# Activity
Reproduce precisely the lines of the listing below, starting with the line that contains "STRIP_ID (R22). -/" and stopping after the line that contains "record and tap"; include nothing else.

# Supplied entries
• • • • •

/-- A line of a captured frame: lines 0, 4, 8 and so on go into the frame's slot of the buffer, as v[15:8]. -/
def captureLine (k : Capture) (frame idx : Nat) (v : List Nat) (s : State) : State :=
  if idx % 4 ≠ 0 then s
  else lp5Puts s (k.off + frame % k.slots * k.size + idx / 4 * k.width) (v.map (fun x => BitVec.ofNat 8 (x / 256)))

/-- The image at the front end ends: what is in the pipeline completes, the next line begins a new image. -/
def cutImage (p flag : Nat) (s : State) : State :=
  updPort (if (captureOf s p).isSome then s else feed p (.imgEnd flag) s) p (fun x => { x with nextImg := x.nextImg + 1, nextY := 0, stripOpen := false })

/-- A strip break, counted once between two lines; the odd half of a pair mirrors STRIP_ID (R22). -/
def stripBreak (p : Nat) (s : State) : State :=
  let x := portSt s p
  let s1 := if x.brkHere then s
    else
      let t1 := evtCnt s fPP_EVT_STRIP_BREAK PP_CNT_BREAK (pof p)
      let t2 := mirror p (fset t1 fPP_STAT_STRIP_ID (fget t1 fPP_STAT_STRIP_ID (pof p) + 1) (pof p))
      emFire (0x80 + p) (updPort t2 p (fun y => { y with brkHere := true }))
  if x.stripOpen then cutImage p lfINCOMPLETE s1 else s1

/-- The status word of the block that closed last gains STRIP_BREAK: in PP_FSTAT, and in its statistics record and tap
frames where they have not been produced yet (R30, R99, R455). -/
def markLast (p : Nat) (s : State) : State :=
  let num := rdn s (PP_FSTAT_NUM + pof p)
  let b := fun (w : Nat) => withBit w fsSTRIP_BREAK true
  let s1 := updPort s p (fun x => { x with frames := x.frames.map (fun r =>
    if r.frame = num then { r with closed := r.closed.map (fun c => (b c.1, c.2)) } else r) })
  let s2 := forEach [0, 1] (fun e t => updTap p e (fun x => { x with frames := x.frames.map (fun f =>
    if f.frame = num then { f with closed := f.closed.map (fun c => (b c.1, c.2)) } else f) }) t) s1
  fset s2 fPP_FSTAT_BITS (b (fget s2 fPP_FSTAT_BITS (pof p))) (pof p)

/-- A break after the block that closed last. -/
def breakAfter (p : Nat) (s : State) : State := stripBreak p (markLast p s)

/-! ## Closing a frame (R25, R29, R30) -/

/-- The status bits of a closing frame but for STRIP_BREAK. -/
def closeBits (s : State) (p : Nat) (c : CurFrame) (extra : Nat) : Nat :=
  let b := c.fstat.lor extra
  if c.delivered < portHeight s p then withBit b fsSHORT true else b

/-- A strip break at the end of a block (R26): none for a block that was truncated (R455). -/
def breaksHere (s : State) (p : Nat) (c : CurFrame) (fl : Nat) (en0 : Bool) : Bool :=
  stripMode s p && !c.trunc && (en0 || bit fl fsSHORT || bit fl fsLONG || bit fl fsNO_FE || bit fl fsTMO || bit fl fsHEAD_LOST)

/-- The image ends with an area frame (R111). -/
def areaEnd (p : Nat) (c : CurFrame) (fl : Nat) (en0 : Bool) (s : State) : State :=
  if stripMode s p || c.trunc || c.delivered = 0 then s
  else cutImage p (if bit fl fsSHORT || bit fl fsHEAD_LOST || en0 then lfINCOMPLETE else lfEDGE) s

• • • • •

# Your response
/-- A strip break, counted once between two lines; the odd half of a pair mirrors STRIP_ID (R22). -/
def stripBreak (p : Nat) (s : State) : State :=
  let x := portSt s p
  let s1 := if x.brkHere then s
    else
      let t1 := evtCnt s fPP_EVT_STRIP_BREAK PP_CNT_BREAK (pof p)
      let t2 := mirror p (fset t1 fPP_STAT_STRIP_ID (fget t1 fPP_STAT_STRIP_ID (pof p) + 1) (pof p))
      emFire (0x80 + p) (updPort t2 p (fun y => { y with brkHere := true }))
  if x.stripOpen then cutImage p lfINCOMPLETE s1 else s1

/-- The status word of the block that closed last gains STRIP_BREAK: in PP_FSTAT, and in its statistics record and tap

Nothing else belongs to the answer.